Three years ago, Don Was walked into a Jewish service in Los Angeles without high expectations. Was, born Don Fagenson in Detroit, is a producer who has worked with musicians like John Mayer, Bob Dylan and Bonnie Raitt. Since 2012, he has also been the president of Blue Note Records, the historic and acclaimed jazz record label.
Since his bar mitzvah in 1965, he has rarely stepped into a synagogue.
But his aging father, who was getting remarried, was set to be honored by his beloved egalitarian congregation and wanted his son to be there. He also wanted him to see the congregation’s live band, which played at its monthly service.
The congregation, named Nashuva (or “We will return” in Hebrew), is the creation of Naomi Levy, a Conservative rabbi who was among the first women ordained by the Jewish Theological Seminary in the mid-1980s. The 10-person band, which has mostly stayed the same over the congregation’s 14-year lifespan, is a diverse amalgam of cultures and musical traditions, boasting Filipinos, Ethiopian Jews and other Jews and non-Jews from the local community. Levy isn’t a musician by trade, but she sings in the band and helps write the melodies.
Was was quite impressed by the band’s music at the service and approached Levy afterward, telling her that she should record its sound. They became friends and, six months later, Levy and the band found themselves in the famous Apogee Studios in Santa Monica, California.
“I was pretty knocked out by the fact that she took these profound prayers and transferred them in a way that everybody in the room could relate to, and it was a very uplifting evening,” Was told JTA over the phone from Los Angeles.
The result of the Apogee session was “Heaven on Earth: Songs of the Soul,” an album released earlier this month that puts 13 Jewish prayers to a mix of African-inspired world music beats and calming folk melodies. Was and Rolling Stones recording engineer Krish Sharma assisted in the recording, which was mixed by Grammy Award winner Ed Cherney.
In the studio, each song took at most two takes, a testament to how practiced the musicians were. Was invited congregants to lend their voices and fill out the sound, and at times the studio was so full that they had to sit on the floor.
Was, speaking just after completing a lengthy U.S. tour as part of a band backing Grateful Dead guitarist Bob Weir, compared the effects of the music played by Levy’s band with what Weir evokes. He described the feelings that Weir would produce when playing the Dead’s classic song “Ripple” during encores — Was could see members of the audience crying and hugging.
“I thought Naomi was doing the same things with these prayers that had been around forever,” Was said. “She made them resonant in a really relevant way, which is not a small feat.”
The Nashuva band’s music is full of big, catchy melodies, which Levy said is part of the congregation’s larger goal of attracting unaffiliated Jews who don’t realize they are yearning for spiritual fulfillment. When Levy worked previously as a rabbi at a Conservative synagogue in Venice Beach, she’d see many stragglers poke their heads in to Saturday morning services but leave after a few minutes.
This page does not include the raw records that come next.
/-- An edge one interval after the last one whose interval fits no multiple (43_synchronization.md R96, R97): it is
taken as one interval, and its sample pushes out the oldest entry. -/
theorem AfterEdges.edge {s t : State} {v u : U32} {j : Nat} (h : AfterEdges s v j t) (hrole : s.cfg.role = .client)
    (hlink : s.cfg.link = .pulse) (hhard : v.toNat < s.cfg.hardMul.toNat * s.cfg.syncIvl.toNat)
    (hlen : s.buf.length = s.cfg.nbuf) (hj : j < s.cfg.nbuf) (hgap : elapsed u t.lastEvt = v.toNat)
    (hfit : ∀ k, 2 ≤ k → k ≤ s.cfg.missMax.toNat → ¬ Fits t v.toNat k) :
    ∃ m, serveEvent .syncEdge { t with nowUs := u } = .next m ∧ AfterEdges s v (j + 1) m ∧ m.lastEvt = u := by
  have hstamped : Inv { t with nowUs := u } := { h.inv with }
  have hlive : t.run = true ∧ t.cfg.role = .client ∧ t.cfg.link = .pulse :=
    ⟨h.run, by rw [h.cfg, hrole], by rw [h.cfg, hlink]⟩
  have hordinary : ¬ (t.synced = false ∨ t.cfg.hardMul.toNat * t.cfg.syncIvl.toNat ≤ v.toNat) := by
    rw [h.synced, h.cfg]
    simpa using hhard
  have hcaptured := capture_spec hstamped u
  have hkept := capture_keeps hstamped u
  refine ⟨_, serveEvent_syncEdge_of_live (s := { t with nowUs := u }) hlive, ?_⟩
  change AfterEdges s v (j + 1) (capture u { t with nowUs := u }) ∧ (capture u { t with nowUs := u }).lastEvt = u
  generalize capture u { t with nowUs := u } = m at hcaptured hkept ⊢
  unfold Captured at hcaptured
  dsimp only at hcaptured
  rw [hgap, if_neg hordinary] at hcaptured
  obtain ⟨n, hmultiple, sample, hsample, hframe, -, -, -⟩ := hcaptured
  have hn : n = 1 := by
    rcases hmultiple with ⟨hone, -⟩ | ⟨htwo, hmax, hfits, -⟩
    · exact hone
    · exact absurd hfits (hfit n htwo (by rw [← h.cfg]; exact hmax))
  have hv : sample = v := BitVec.eq_of_toNat_eq (by rw [hsample, hn, Nat.div_one])
  have hring : m.buf.rotate m.head = (t.buf.rotate t.head).tail ++ [v] := by
    rw [hframe, hv]
    exact insertSample_rotate h.inv.nbuf h.inv.head v
  have hold : (s.buf.rotate s.head).drop j ≠ [] := by
    rw [Ne, List.drop_eq_nil_iff, List.length_rotate, hlen]
    omega
  refine ⟨?_, by rw [hframe]⟩
  exact
    { inv := hkept
      cfg := by rw [hframe, h.cfg]
      run := by rw [hframe, h.run]
      synced := by rw [hframe]
      ring := by
        rw [hring, h.ring, List.tail_append_of_ne_nil hold, List.tail_drop, List.append_assoc, ← List.replicate_succ']
      head := by
        rw [hframe]
        show (t.head + 1) % t.cfg.nbuf = _
        rw [h.head, h.cfg, Nat.mod_add_mod, Nat.add_assoc] }

/-- Once every old entry is gone, the ring buffer holds the one interval. -/
theorem AfterEdges.all {s t : State} {v : U32} (h : AfterEdges s v s.cfg.nbuf t) (hs : Inv s) :
    (∀ x ∈ t.buf, x = v) ∧ t.avg = v ∧ t.head = s.head := by
  have hgone : (s.buf.rotate s.head).drop s.cfg.nbuf = [] := by
    rw [List.drop_eq_nil_iff, List.length_rotate, hs.nbuf]
  have hring := h.ring
  rw [hgone, List.nil_append] at hring
  refine ⟨fun x hx => ?_, BitVec.eq_of_toNat_eq ?_, ?_⟩
  · rw [← List.mem_rotate (n := t.head), hring] at hx
    exact List.eq_of_mem_replicate hx
  · rw [h.avg, averageAfter, hgone]
    exact Nat.mul_div_cancel_left _ (Nat.zero_lt_of_lt hs.head)
  · rw [h.head, Nat.add_mod_right, Nat.mod_eq_of_lt hs.head]

/-- Any number of such edges, by induction on those that are still to come. -/
theorem AfterEdges.edgesRun {s : State} {v : U32} (hs : Inv s) (hrole : s.cfg.role = .client)
    (hlink : s.cfg.link = .pulse) (hhard : v.toNat < s.cfg.hardMul.toNat * s.cfg.syncIvl.toNat)
    (hfar : ∀ j k, j < s.cfg.nbuf → 2 ≤ k → k ≤ s.cfg.missMax.toNat →
      ((averageAfter s v j / 2 ^ s.cfg.tolSh.toNat : Nat) : Int) < |(v.toNat : Int) - k * averageAfter s v j|)
    (us : List U32) {j : Nat} {t : State} (h : AfterEdges s v j t) (hj : j + us.length ≤ s.cfg.nbuf)
    (hgaps : ∀ g ∈ gaps t.lastEvt us, g = v.toNat) :
    ∃ t', EdgesRun us t t' ∧ AfterEdges s v (j + us.length) t' := by
  induction us generalizing j t with
  | nil => exact ⟨t, rfl, h⟩
  | cons u us ih =>
    rw [List.length_cons] at hj ⊢
    obtain ⟨hgap, hrest⟩ := List.forall_mem_cons.mp hgaps
    have hfit (k : Nat) (htwo : 2 ≤ k) (hmax : k ≤ s.cfg.missMax.toNat) : ¬ Fits t v.toNat k := by
      unfold Fits
      rw [h.avg, h.cfg]
      exact Int.not_le.mpr (hfar j k (by omega) htwo hmax)
    obtain ⟨m, hm, hafter, hlast⟩ := h.edge hrole hlink hhard hs.nbuf (by omega) hgap hfit
    obtain ⟨t', hedges, h'⟩ := ih hafter (by omega) (by rwa [hlast])
    exact ⟨t', ⟨m, hm, hedges⟩, by rwa [Nat.add_right_comm] at h'⟩

/-- Settles O49: `NBUF` edges, after which no old entry is left. -/
theorem filterConvergesToAConstantInterval : Obligations.FilterConvergesToAConstantInterval := by
  intro us s v hs hrun hrole hlink hsynced hhard hlength hgaps hfar
  obtain ⟨t, hedges, h⟩ := (afterEdges_zero hs hrun hsynced v).edgesRun hs hrole hlink hhard hfar us
    (by rw [Nat.zero_add, hlength]) hgaps
  rw [Nat.zero_add, hlength] at h
  exact ⟨t, hedges, h.all hs⟩

end Sys2Proof.Machine
end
“I found myself more and more drawn to the Jewish outsider, I wanted to learn what they were about and how to reach them,” she said. “They haven’t found God or a soulful experience in synagogue. They find it in yoga class or at their zen center, but they haven’t found it in Judaism.”
Now Nashuva, which relies on volunteer help and grassroots donations, draws about 400 people at the monthly services and streams High Holiday programs to 70,000 around the globe.
Was’ father, Bill Fagenson, who passed away earlier this year, was among Nashuva’s biggest fans. Was said his father became less interested in Judaism as Was grew up, but Nashuva’s message spoke to him, and he had a late-in-life return to the fold.
Thus Was post-bar mitzvah wasn’t exposed to much of any Jewish life. But he received a great musical education growing up near Detroit in the ’60s, which attracted all kinds of musical legacies thanks to its auto factories. Workers from all backgrounds migrated up to work in the factories and brought their favorite genres with them — from blues to jazz to country western.
In 1979, Was and his friend David Weiss — a fellow secular Jew — formed Was (Not Was), a quirky band that melded pop, funk and rock and experienced some album chart success by the late ’80s. He built a producing resume at the same time, and by 1994 won the Grammy for producer of the year. (He has won three other Grammys and produced albums by artists ranging from the Rolling Stones to Neil Diamond to former One Direction pop star Niall Horan.)
Was hasn’t exactly returned to religion the same way his father did, but he attends a Nashuva service when he has time in his busy schedule and happens to be in L.A.
“She created a great vibe,” he said of Levy. “And it’s what you try to do with all music, really, is to improve the quality of the listener’s life, help them understand something about life.”